A team of Washington State University (WSU) researchers, led by Grant Trobridge, an associate professor of pharmaceutical sciences, has recently developed a new and safe way to reduce the risks of gene therapy. They have done so by altering the way the virus carries the beneficial gene to the target cell. The new technique is safe and will prevent triggering proto-oncogenes which assist in cancer tumors.

Gene therapy is an experimental technique whereby scientists technically replace the missing or defective genes with the modified genes to correct genetic disorders. It uses virus vectors — usually retroviruses – to deliver the modified gene to the target cell. Gene therapy is the future and, once available, will be an effective replacement for drugs and surgery for various incurable diseases including cancer and blood disorders.

Cancer is a problematic condition and among the leading causes of death in the world. Nearly 700,000 new cancer cases will be reported in the United States and 600,000 people will die from the disease.

The most common cancers originate in the breast, lung, prostate, colorectal area and the skin.

The uncontrolled growth of cancerous tumors happens when proto-oncogenes are turned on by various environmental and biological factors. Proto-oncogenes are genes that encode for proteins regulating cell growth.

Grant D Trobridge and his colleagues altered the viral gene therapy to target a disease known as SCID-X1, also known as the “Boy in the Bubble Syndrome”. SCID-X1 is a life threatening immunodeficiency disease in the newborn.

Genotoxicity is a major problem of concern during gene therapy and the researchers used a “foamy” retroviral vectors into regions enriched with trimethylated histone H3 at lysine 9. This was done by modifying the viral Gag and Pol proteins.

The researchers used foamy retroviral vectors over gammaretroviral and lentiviral vectors as they are safer and have a lower tendency to activate nearby genes. The vectors are called “foamy” because they have a tendency to form foams under certain conditions.

Trobridge says, “Our goal is to develop a safe and effective therapy for SCID-X patients and their families. We’ve started to translate this in collaboration with other scientists and medical doctors into the clinic.”

The researchers have already carried out clinical trials for SCID-X1 by targeting human cord blood CD34+ cells in Paris and London. 17 out of 20 patients were successfully treated with the retroviral vector gene therapy; however, 5 patients developed leukemia after undergoing the treatment, indicating the need of further improvement in this treatment.

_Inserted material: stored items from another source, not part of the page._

/-- The initiator of a swap repeats SPARE_SWAP until it is answered, after each REPLAY_TIMEOUT (R356, DESIGN CHOICE, log
entry 60). -/
def State.repeatSwap (s : State) (lp : Nat) : State :=
  match (s.port lp).swap with
  | some x =>
    if x.initiator && x.partnerAt.isNone && decide (x.sentAt + s.regN (Reg.replayTimeout (lp / 4)) ≤ s.now)
    then s.swapSend lp x 0x05 else s
  | none => s

/-- Send a raw PRBS stream on one wavelength (R372). -/
def State.sendPrbs (s : State) (n : Nat) (w2 : Bool) : State :=
  let p13 := fld (s.reg (Reg.prbsCtrl n)) 0 2 == 2
  let r := prbsRun p13 32768 ((s.lane n).wave w2).prbsGen
  (s.modLane n (fun l => l.modWave w2 (fun w => { w with prbsGen := r.2 }))).sendLine n w2 r.1

/-- LANE_FRAME_TRANSMIT (R350). -/
def execLaneFrameTransmit (n : Fin 528) (s : State) : Host.Outcome State Fault Refusal :=
  let l := s.lane n
  if !s.clocked then .next s
  else match l.st with
    | .test =>
      if fld (s.reg (Reg.prbsCtrl n)) 0 2 = 0 then .next s
      else
        let s := s.sendPrbs n false
        .next (if bit (s.reg (Reg.prbsCtrl n)) 4 then s.sendPrbs n true else s)
    | .training | .locked =>
      match s.laneOwner n, s.spareTarget n with
      | some (lp, pos), _ => .next (if s.linkingUp lp then s.sendLinking n lp pos else s.sendTraining n lp)
      | none, some p =>
        match s.spareFor n p with
        | some lp => .next (s.sendTraining n lp)
        | none => .next s
      | none, none => .next s
    | .inUse =>
      match s.laneOwner n with
      | some (lp, pos) =>
        if !s.portActive lp || (s.port lp).retraining || ((s.port lp).tx ≠ .active && (s.port lp).txWakeAt.isNone && (s.port lp).txBlocks.isEmpty) then .next s
        else .next (((s.repeatSwap lp).sendBlocks n lp pos).tryOff lp)
      | none => .next s
    | _ => .next s

/-! ### Eye scan, equalisation registers, PRBS and injection (R370-R373) -/

/-- A write to EYE_CTRL. -/
def wrEyeCtrl (n : Nat) : WriteFn := fun s v =>
  let eye := fld v 21 2
  let l := s.lane n
  if fld v 16 5 < 10 || 36 < fld v 16 5 || eye = 3 || (!l.fadami && eye ≠ 0) then none
  else if bit v 0 && l.eyeBusy then none
  else
    let s := s.setReg (Reg.eyeCtrl n) (v &&& ~~~1)
    some (if bit v 0 then s.modLane n (fun l => { l with eyeBusy := true, eyeDone := false }) else s)

/-- EYE_SCAN_START (R371). -/
def execEyeScanStart (r : Requester) (n : Fin 528) (v : W32) (s : State) : Host.Outcome State Fault Refusal :=
  writeCmd s r (Reg.eyeCtrl n) (w64 v.toNat) (wrEyeCtrl n)

/-- EYE_SCAN_DONE (R371): `errs` are the disagreements found. -/
def execEyeScanDone (n : Fin 528) (errs : W64) (s : State) : Host.Outcome State Fault Refusal :=
  if !s.powered then .next s else
  if !(s.lane n).eyeBusy then .next s
  else
    let bits := 2 ^ fld (s.reg (Reg.eyeCtrl n)) 16 5
    .next (((s.setReg (Reg.eyeBits n) (w64 bits)).setReg (Reg.eyeErrs n) errs).modLane n (fun l => { l with
      eyeBusy := false, eyeDone := true }))

/-- A write to TXEQ_W1 or TXEQ_W2 within R370's limits. -/
def wrTxeq (off : Nat) : WriteFn := fun s v =>
  if eqOk (fld v 0 4) (fld v 4 5) then some (s.setReg off v) else none

/-- No ACTIVE or TRAINING port uses the lane (R372). -/
def State.laneFree (s : State) (n : Nat) : Bool :=
  match s.laneOwner n with
  | none => decide ((s.lane n).st ≠ .training ∧ (s.lane n).st ≠ .locked)
  | some (lp, _) => !decide ((s.port lp).st = .active ∨ (s.port lp).st = .training)

/-- A write to PRBS_CTRL (R372). -/
def wrPrbsCtrl (n : Nat) : WriteFn := fun s v =>
  if fld v 0 2 = 3 || fld v 2 2 = 3 || !s.laneFree n then none
  else
    let on := fld v 0 4 ≠ 0
    let s := s.setReg (Reg.prbsCtrl n) v
    let s := if fld v 2 2 = 0 then s else
      [Reg.prbsBitsW1 n, Reg.prbsErrsW1 n, Reg.prbsBitsW2 n, Reg.prbsErrsW2 n].foldl (fun s o => s.setReg o 0) s
    let clear := fun (w : Wave) => { w with prbsLock := false, prbsClean := 0, prbsRx := 0 }
    some (s.modLane n (fun l => { l with
      st := if on then .test else if l.st = .test then .off else l.st, shutter := on || (l.st ≠ .test && l.shutter),
      w1 := clear l.w1, w2 := clear l.w2 }))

Still, the advantage of retargeted foamy retroviruses is that they can be produced at high titers, more than 107 transducing units/ml are unlikely to target cells which don’t need to be targeted and the modified Gag and Pol helper allows the easy production of therapeutic foamy retroviral vectors.

The study was published in Journal on November 3rd, 2016.

Gene Therapy Can Give People A Chance To Live But Are We Sure It Is Safe?

Gene therapy has risen as a contemporary way to treat diseases, bodily defects and even to enhance our physical and intellectual abilities for better or for worse. It was first carried out in 1990 at the NIH Clinical Center in a four-year old girl with adenosine deaminase ADA deficiency which is a genetic immunodeficiency disease.

Gene therapy has evolved since then but is still complex due to numerous other complications arising by this mode of treatment. An important principle is the Weismann Principle which states that in case of gene therapy, it should be made sure that the modified DNA remains in the body cells and does not appear in the person’s gametes, as this could lead to alterations in the genome that could be passed on to the next generations.

One other hurdle to consider is that a lot of common chronic diseases like cardiovascular disease, diabetes and osteoporosis are caused by multiple altered genes, making it difficult to treat them.

In addition, the body’s immune system can respond negatively to modifications in genes, destroying the effectiveness of the treatment, one famous example being of Jesse Gelsinger who was the first person to die after receiving gene therapy.

Nevertheless, gene therapy has come a long way and its methods have improved immensely. The advantages of gene therapy are greater than its disadvantages because of its ability to cure diseases “incurable” by conventional methods.

Due to these reasons gene therapy has given people another chance at living, especially those with hereditary diseases.

Gene therapy has the potential to eliminate and prevent these genetic defects such as cancer, cystic fibrosis, sickle cell anemia and certain forms of dementia and even diseases like AIDS and cancer.

In whatever way, gene therapy will become a common way to treat diseases in the 21st century. In recent years, researchers have been able to successfully treat patients suffering from hemophilia by inserting a gene that improved their ability to form blood clots.

Additionally, China recently announced that it had enrolled lung cancer patients for gene therapy using CRISPR technology, and in some cases viral vectors were used to treat inherited blindness.

Gene therapy will see more advancements and refinements in the future. On such example is the ability to treat muscular dystrophies and lysosomal disorders. The developments will allow to overcome immune suppression to prevent an immune response which has been shown to cause death. Moreover, future vectors may be different than viral vectors and may include microRNA regulated expression.